A little human anxiety is good for our planet

April 30, 2001|By Andrew Bard Schmookler

ORKNEY SPRINGS, Va. - I am devoutly frugal. I hate wasting anything. I won't haul good wood to the landfill or throw out any food leftovers that haven't spoiled.

When friends of my son, as guests to our dinner table, regularly put on their dishes a lot more food than they eat, or leave the crust of my homemade bread on their plates to be thrown out, I feel offended at some spiritual level that matters to me. I am gratified when I use something completely, like a Bic pen I've emptied of its total supply of ink or the 1972 Datsun wagon I only barely managed to drive to where it was to be junked.
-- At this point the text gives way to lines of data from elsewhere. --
/-! #### The two holds (R206) -/

/-- Without an output backlog the only hold is the input hold. -/
theorem held_of_obl_nil {s : State} (ho : s.obl = []) : s.held = s.inWait := by
  cases hi : s.ibl <;>
    simp [State.held, State.busy, State.engineEnabled, State.putEnabled, State.getEnabled, State.inWait, ho, hi, bne]

/-- Without an input backlog the only hold is the output hold. -/
theorem held_of_ibl_nil {s : State} (hi : s.ibl = []) : s.held = s.outWait := by
  cases ho : s.obl <;>
    simp [State.held, State.busy, State.engineEnabled, State.putEnabled, State.getEnabled, State.outWait, ho, hi]

theorem held_iff {s : State} (h : s.obl = [] ∨ s.ibl = []) : s.held = true ↔ s.outWait = true ∨ s.inWait = true := by
  rcases h with ho | hi
  · have hout : s.outWait = false := by simp [State.outWait, ho]
    simp [held_of_obl_nil ho, hout]
  · have hin : s.inWait = false := by simp [State.inWait, hi]
    simp [held_of_ibl_nil hi, hin]

/-- The turn of a held engine changes nothing (R206). -/
theorem engineTurn_of_held {s : State} (h : s.held = true) : s.engineTurn = s := by
  have hnone : s.putEnabled = false ∧ s.getEnabled = false := by
    simp only [State.held, State.engineEnabled, Bool.and_eq_true, Bool.not_eq_true', Bool.or_eq_false_iff] at h
    exact h.2
  simp [State.engineTurn, hnone]

/-- Settles O37: each hold by the backlog it stands in. -/
theorem heldExactlyInTheTwoWaits : Obligations.HeldExactlyInTheTwoWaits := fun _ h => ⟨held_iff h, engineTurn_of_held⟩

theorem busy_of_held {s : State} (h : s.held = true) : s.busy = true := (Bool.and_eq_true_iff.mp h).1

/-- What can end an output hold (R206, R550). -/
theorem step_keeps_outWait {s t : State} (h : step s = .next t) (hh : s.held = true) (hw : s.outWait = true) :
    t.outWait = true ∨ s.resetNext ∨ ∃ off rest, s.nextRead .outData off rest := by
  cases stepEffect_of_step h with
  | engine rest =>
    rw [engineTurn_withAgenda, engineTurn_of_held hh]
    exact .inl hw
  | read off rest hn =>
    by_cases hr : registerAt off = .outData
    · exact .inr (.inr ⟨off, rest, hr, hn⟩)
    · rw [busRead_of_ne hr]
      exact .inl hw
  | run i rest hi => exact absurd (hi.1.symm.trans (busy_of_held hh)) nofun
  | push v rest =>
    unfold State.pushIn
    split <;> exact .inl hw
  | reset rest hn => exact .inr (.inl hn)
  | _ => exact .inl hw

/-- What can end an input hold (R206, R550). -/
theorem step_keeps_inWait {s t : State} (h : step s = .next t) (hh : s.held = true) (hw : s.inWait = true) :
    t.inWait = true ∨ s.resetNext ∨ (∃ v rest, s.nextWrite .inData v rest) ∨
      ∃ v rest, s.nextWrite .inCtrl v rest ∧ v.getLsbD 0 = true := by
  cases stepEffect_of_step h with
  | engine rest =>
    rw [engineTurn_withAgenda, engineTurn_of_held hh]
    exact .inl hw
  | read off rest =>
    rw [busRead_keeps State.inWait fun _ _ _ => rfl]
    exact .inl hw
  | run i rest hi => exact absurd (hi.1.symm.trans (busy_of_held hh)) nofun
  | push v rest hn => exact .inr (.inr (.inl ⟨v, rest, hn⟩))
  | setEos v rest hn =>
    cases hv : v.getLsbD 0 with
    | true => exact .inr (.inr (.inr ⟨v, rest, hn, hv⟩))
    | false =>
      obtain ⟨hi, hb, hq, _⟩ := (inWait_iff s).mp hw
      exact .inl ((inWait_iff _).mpr ⟨hi, hb, hq, rfl⟩)
  | reset rest hn => exact .inr (.inl hn)
  | _ => exact .inl hw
To announce my frugality in the cultural climate of our times is to confess. This tightness smells of anxiety; anxiety is failure in the pursuit of happiness. It dwells in a land which psychoanalysis showed to be neurotic, an uptight answer to the riddle of the sphincter.

I can attest that's probably all true. It does have a connection with anxiety, with fear that there will not be enough for me to get all that I need, or at least want. From that place, there is a tendency to constriction. It would sometimes be nice to have more expansive and relaxed feelings of unlimited abundance.
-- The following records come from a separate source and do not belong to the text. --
/-! ## The dispatcher -/

/-- R88, the step in full: the checks in their order, and last the handler of the instruction whose encoding is the
opcode byte and its operand bytes. -/
def Obligations.StepFollowsTheDispatcher : Prop :=
  ∀ s : State, s.status = .running →
    let at' (k : Nat) : Byte := s.readByte (BitVec.ofNat 8 (s.pc.toNat + k))
    let n := (at' 0).toNat / 64
    (255 < s.pc.toNat → step s = .next (s.takeFault (.addrFault .fetch s.pc s.pc.toNat))) ∧
    (s.pc.toNat ≤ 255 → (at' 0).toNat ∉ opcodeValues → step s = .next (s.softFail (at' 0) n)) ∧
    (s.pc.toNat ≤ 255 → (at' 0).toNat ∈ opcodeValues →
      (∀ k, 1 ≤ k → k ≤ n → 255 < s.pc.toNat + k → (∀ m, m < k → s.pc.toNat + m ≤ 255) →
        step s = .next (s.takeFault (.addrFault .fetch s.pc (s.pc.toNat + k)))) ∧
      (s.pc.toNat + n ≤ 255 →
        ∃ i, encode i = at' 0 :: [at' 1, at' 2].take n ∧
          (i.format ≠ .f0 → 7 < (at' 1).toNat → step s = .next (s.takeFault (.badReg s.pc (at' 1)))) ∧
          (i.format = .rr → (at' 1).toNat ≤ 7 → 7 < (at' 2).toNat →
            step s = .next (s.takeFault (.badReg s.pc (at' 2)))) ∧
          (i.wellFormed = true → step s = exec i s)))

/-- R82. -/
def Obligations.FetchFaultsOffTheTop : Prop :=
  ∀ s : State, s.status = .running →
    (255 < s.pc.toNat → step s = .next (s.takeFault (.addrFault .fetch s.pc s.pc.toNat))) ∧
    ∀ (i : Instr) (k : Nat), s.pc.toNat ≤ 255 → s.readByte (BitVec.ofNat 8 s.pc.toNat) = opcodeByte i →
      1 ≤ k → k ≤ operandCount (opcodeByte i) → 255 < s.pc.toNat + k →
      (∀ m, 1 ≤ m → m < k → s.pc.toNat + m ≤ 255) →
      step s = .next (s.takeFault (.addrFault .fetch s.pc (s.pc.toNat + k)))

/-- R64: a register byte of 8 or more is BAD_REG for every instruction and every register operand of its format, the
first such byte being the one reported; a well-formed instruction never takes it. -/
def Obligations.BadRegisterByteFaultsBeforeAnything : Prop :=
  (∀ (i : Instr) (r : Byte) (s : State),
    i.regOperands.find? (fun b => decide (7 < b.toNat)) = some r →
    exec i s = .next (s.takeFault (.badReg s.pc r))) ∧
  (∀ (i : Instr) (s t : State) (pc : Pc) (r : Byte), i.wellFormed = true → exec i s = .next t →
    t ≠ s.takeFault (.badReg pc r))

/-- R86. -/
def Obligations.UnknownOpcodeIsLoggedAndSkipped : Prop :=
  ∀ (s : State) (op : Byte), s.status = .running → s.pc.toNat ≤ 255 →
    s.readByte (BitVec.ofNat 8 s.pc.toNat) = op → op.toNat ∉ opcodeValues →
    ∃ t, step s = .next t ∧ t.diag = s.diag ++ [.unknownOpcode op s.pc] ∧
      t.pc.toNat = s.pc.toNat + 1 + op.toNat / 64 ∧
      RegsKeptBut [] s t ∧ MemKept s t ∧ t.fl = s.fl ∧ t.status = .running ∧ t.out = s.out ∧
      t.exitStatus = s.exitStatus
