/-- Settles O15: the only fields PRN writes are the output and `pc`. -/
theorem prnAppendsRegisterToOutput : Obligations.PrnAppendsRegisterToOutput := by
  refine ⟨fun _ => rfl, badRegOne fun _ => rfl, fetchFaultsPastTop (by decide), fun i s hp => ?_⟩
  exact ⟨_, exec_prn i s, rfl, fun _ => rfl, fun _ => rfl, State.advance_pc_toNat_of_le hp one_le_two, rfl⟩

/-- Settles O16: HLT leaves a core that is not running, which answers every further step with itself. -/
theorem hltHaltsCleanly : Obligations.HltHaltsCleanly := by
  refine ⟨rfl, fun s => step_pastTop, fun s hp => ?_⟩
  have hstopped : (s.halt.advance 0).status ≠ .running := by simp
  refine ⟨_, exec_hlt s, rfl, rfl, State.advance_pc_toNat_of_le hp (Nat.zero_le 2), rfl, fun u hu => ?_⟩
  rw [step_stopped hstopped, next_inj] at hu
  exact hu.symm

end Sys2Proof.Machine
end

section
/-! The statement about exceptions (spec/60_exceptions.md). -/

namespace Sys2Proof.Machine

/-- A running core's step ends FAULTED only by taking that fault, at its own address, in the state the step began in
(R152): neither the soft failure nor an instruction's effect sets the run status so. -/
theorem step_eq_takeFault {s t : State} {f : FatalFault} (hr : s.status = .running) (hstep : step s = .next t)
    (hf : t.status = .faulted f) : t = s.takeFault f ∧ f.pcFetch = s.pc := by
  rcases step_cases hstep with ⟨hs, -⟩ | ⟨-, g, rfl, hg⟩ | ⟨-, op, rest, -, -, rfl⟩ | ⟨-, i, rest, -, he⟩
  · exact absurd hr hs
  · rw [State.takeFault_status] at hf
    cases hf
    exact ⟨rfl, hg⟩
  · have hsoft : (s.softFail op (operandCount op)).status = .running := hr
    rw [hsoft] at hf
    cases hf
  · rcases he.status_cases with h | ⟨-, h⟩
    · rw [h, hr] at hf
      cases hf
    · rw [h] at hf
      cases hf

/-- Settles O32: the state after is the fault taken in the state before, whose fields are those of `State.takeFault`,
and a FAULTED core answers every further step with itself. -/
theorem fatalFaultIsPrecise : Obligations.FatalFaultIsPrecise := by
  intro s t f hr hstep hf
  obtain ⟨rfl, hpc⟩ := step_eq_takeFault hr hstep hf
  have hstopped : (s.takeFault f).status ≠ .running := by simp
  refine ⟨rfl, rfl, rfl, rfl, rfl, hpc, rfl, fatalStatus_ne_zero, rfl, fun u hu => ?_⟩
  rw [step_stopped hstopped, next_inj] at hu
  exact hu.symm

end Sys2Proof.Machine
end

section
/-! The round trip of the encoding, and its fixed words (spec/30_encoding.md). -/

namespace Sys2Proof.Machine

/-- The decoder reads an instruction back from its own bytes, whatever follows. -/
theorem decode_encode_append (i : Instr) (rest : List Byte) : decode (encode i ++ rest) = .ok i rest := by
  cases i <;> rfl

/-- Settles O30: `decode_ok` is one direction and `decode_encode_append` the other. -/
theorem decodeIffEncode : Obligations.DecodeIffEncode :=
  fun _ _ _ => ⟨decode_ok, fun h => h ▸ decode_encode_append _ _⟩

/-- Different instructions have different bytes. -/
theorem encode_injective : Function.Injective encode := by
  intro i j h
  have hj : decode (encode i ++ []) = .ok j [] := h ▸ decode_encode_append j []
  rw [decode_encode_append] at hj
  cases hj
  rfl

/-- Settles O31: each word is an instruction's bytes, and 0x41 is no value of the opcode map. -/
theorem someWordsDecode : Obligations.SomeWordsDecode :=
  ⟨decode_encode_append .ret [], decode_encode_append (.push 3) [], decode_encode_append (.jeq 2) [],
    decode_encode_append (.ldi 0 8) [], decode_encode_append (.div 0 1) [],
    (decode_eq_unknown_iff _ _).2 (by decide)⟩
But I suspect there is a more important truth - more important because what our civilization suffers from is not too much frugality but too little. In the spirit of our times, we have no patience with limits, we are greedy to the point that we do not honor what we consume. And so we are reckless in our consumption. It's sin at a different orifice, a biting of the breast.
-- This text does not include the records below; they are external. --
-- ==== Sys2Proof/Syntax.lean ====
section
/-! DEFINITION. The commands of the block: its "instructions" (00_scope.md R1). A command has no
register fields, immediates or mode bits; its operands are implicit (30_encoding.md R60, R65). -/

namespace Sys2Proof

/-- The six commands of 30_encoding.md R62, one per row of spec/opcode_table.json. -/
inductive Instr where
  /-- Test `OPA` for primality (40_number_theory.md R81). -/
  | isprime
  /-- Multiplicative inverse of `OPA` modulo `OPB` (40_number_theory.md R84). -/
  | modinv
  /-- Construct the field GF(`OPA`) (41_prime_field.md R101). -/
  | fcons
  /-- Field addition (41_prime_field.md R103). -/
  | fadd
  /-- Field subtraction (41_prime_field.md R104). -/
  | fsub
  /-- Field multiplication (41_prime_field.md R105). -/
  | fmul
  deriving DecidableEq, Repr

end Sys2Proof
end

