-- ==== Sys2Proof/Tests/Slice0.lean ====
section
/-! SUPPORT. Tests: words and values are the spec's (30_encoding.md, 95_test_vectors.md), each on one
step of a small state; and for every statement with hypotheses a witness that they can be met. -/

namespace Sys2Proof.Tests

open Sys2Proof.Machine

/-! ## Helpers -/

/-- A state of width 8 with operands `a`, `b` and no field. -/
def bare (a b : Nat) : State := { State.resetOf ⟨8⟩ with opa := a, opb := b }

/-- A state of width 8 with operands `a`, `b` and the field GF(`p`). -/
def inField (p a b : Nat) : State := { bare a b with p := p, pvalid := true }

/-- The state with these transactions to come. -/
def host (ts : List Transaction) (s : State) : State := { s with pending := ts }

/-- RES and the error code that a command leaves. -/
def outcome (r : Host.Outcome State Fault Refusal) : Option (Nat × ErrorCode) :=
  match r with
  | .next t => some (t.res, t.err)
  | .fault _ => none
  | .refused _ => none

/-- P, PVALID and the error code that a command leaves. -/
def fieldOutcome (r : Host.Outcome State Fault Refusal) : Option (Nat × Bool × ErrorCode) :=
  match r with
  | .next t => some (t.p, t.pvalid, t.err)
  | .fault _ => none
  | .refused _ => none

/-! ## WellFormed: each check refuses an ill-formed term -/

theorem test_width_seven_refused : Config.wellFormed ⟨7⟩ = false := by decide
theorem test_width_eight_accepted : Config.wellFormed ⟨8⟩ = true := by decide
theorem test_write_of_256_refused_at_width_eight :
    Transaction.wellFormed ⟨8⟩ (.write 0#3 256) = false := by decide
theorem test_write_of_255_accepted_at_width_eight :
    Transaction.wellFormed ⟨8⟩ (.write 0#3 255) = true := by decide

/-! ## Decode: the words of 30_encoding.md R62 and the illegal ones of 95_test_vectors.md 2.5 -/

theorem test_decode_isprime : decode 0b00000001 = .ok .isprime := rfl
theorem test_decode_modinv : decode 0b00000010 = .ok .modinv := rfl
theorem test_decode_fcons : decode 0b00010000 = .ok .fcons := rfl
theorem test_decode_fadd : decode 0b00010001 = .ok .fadd := rfl
theorem test_decode_fsub : decode 0b00010010 = .ok .fsub := rfl
theorem test_decode_fmul : decode 0b00010011 = .ok .fmul := rfl
theorem test_decode_refuses_undefined_opcodes :
    [0x00, 0x03, 0x0F, 0x14, 0x20, 0x81, 0xFF].map decode =
      List.replicate 7 (.error .undefinedOpcode) := rfl
theorem test_decode_refuses_upper_bits :
    [0x101, 0x10000011].map decode = List.replicate 2 (.error .upperBitsSet) := rfl
theorem test_table_word_runs_first_after_reset :
    outcome (step (State.reset.withFetchWord 8 0x11)) = some (0, .nofield) := by decide
theorem test_table_word_decodes : decodeTableWord 8 0x13 = some .fmul := by decide

/-! ## ISPRIME, MODINV (95_test_vectors.md 2.1, 2.2) -/

theorem test_isprime_97 : outcome (execIsprime (bare 97 0)) = some (1, .success) := by decide
theorem test_isprime_square_121 : outcome (execIsprime (bare 121 0)) = some (0, .success) := by
  decide
theorem test_modinv_source_example : outcome (execModinv (bare 3 7)) = some (5, .success) := by
  decide
theorem test_modinv_zero_modulus_before_gcd : outcome (execModinv (bare 5 0)) = some (0, .badmod) := by
  decide
theorem test_egcd_trace_10_7 : egcd 10 7 = (1, -2) := by decide
theorem test_egcd_trace_17_97 : egcd 17 97 = (1, 40) := by decide
theorem test_egcd_trace_1_1 : egcd 1 1 = (1, 1) := by decide
theorem test_modinv_modulus_one : modinv 1 1 = some 0 := by decide
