-- ==== Sys2Proof/Machine/Flags.lean ====
section
/-! DEFINITION. The four status flags and what a model makes of them (10_state.md R26, 60_exceptions.md R131 to R136). -/

namespace Sys2Proof.Machine

/-- The exceptional outcomes (60_exceptions.md R131 to R134). -/
inductive Cause where
  | ill
  | ovf
  | sat
  | dz
  deriving DecidableEq, Repr

/-- "The cause code of a flag is its bit index in `f`" (60_exceptions.md section 2). -/
def causeCode : Cause → Nat
  | .ill => 0
  | .ovf => 1
  | .sat => 2
  | .dz => 3

/-- "A command that raises the flag with code `c` drives `f = 2^c`" (60_exceptions.md section 2). -/
def raise (c : Cause) : Flags := BitVec.ofNat 4 (2 ^ causeCode c)

/-- `if <condition> then raise <FLAG>()`, with every other flag driven to 0 (10_state.md R26). -/
def raiseIf (condition : Bool) (c : Cause) : Flags := if condition then raise c else 0

/-- The flag of a cause is 1. -/
def flagSet (f : Flags) (c : Cause) : Bool := f.getLsbD (causeCode c)

/-- The fault a flagged outcome counts as: ILL, OVF and DZ are faults (60_exceptions.md R131, R132, R134), SAT is an ordinary
value (R133), and so is every outcome with `f = 0` (R135). At most one flag is 1 (R136); the order of the tests matters in no
reachable state (log entry 16). -/
def flagFault (f : Flags) : Option Fault :=
  if flagSet f .ill then some .ill
  else if flagSet f .ovf then some .ovf
  else if flagSet f .dz then some .dz
  else none

/-- A command's outputs taken as a value: "A model should map them to a fault outcome rather than use the driven value"
(00_scope.md R14). -/
def asValue (o : Outputs) : Except Fault Outputs :=
  match flagFault o.f with
  | some e => .error e
  | none => .ok o

end Sys2Proof.Machine
end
Frugality, at its spiritual core, is a way of honoring what we hold to be of value, a way that is based on an understanding that part of what makes something valuable is that it is scarce.

A person who is willing to throw into the garbage half his meal has not appreciated the half he did eat - the substance that sustains his life - as much as one who will frugally save the leftovers.

The person who throws good food away does not honor the precious flows of matter and energy - the soils, the water, the sunlight, the grass, the cows that contributed to nourishing him. And the ungrateful spirit that is willing to waste does not worry about the need to care in return for the Mother Earth that suckles us.

So behold the ungrateful child of modern civilization, and its wanton destruction of the soils, the forests, the waters, that are the bases of our survival. Environmentalism has emerged as a new ethic in our times, but it remains everywhere overpowered by the forces of our greed. Our economics talks more about our "unlimited wants" than about the finiteness of our planet.

But our planet is finite, its basic valuables in scarce supply. Our wasting those scarce resources undermines life's future. Only if we honor that scarcity will we be able to create a civilization that is sustainable, and what teaches us to honor scarcity is the spirit of frugality. So we're called upon to take on that spirit, and to practice its habits as an observance.

True, it does contain the bothersome element of anxiety but we'd be fools if, looking at where we're heading now, we were not anxious.

Andrew Bard Schmookler is a writer living in Virginia's Shenandoah Valley.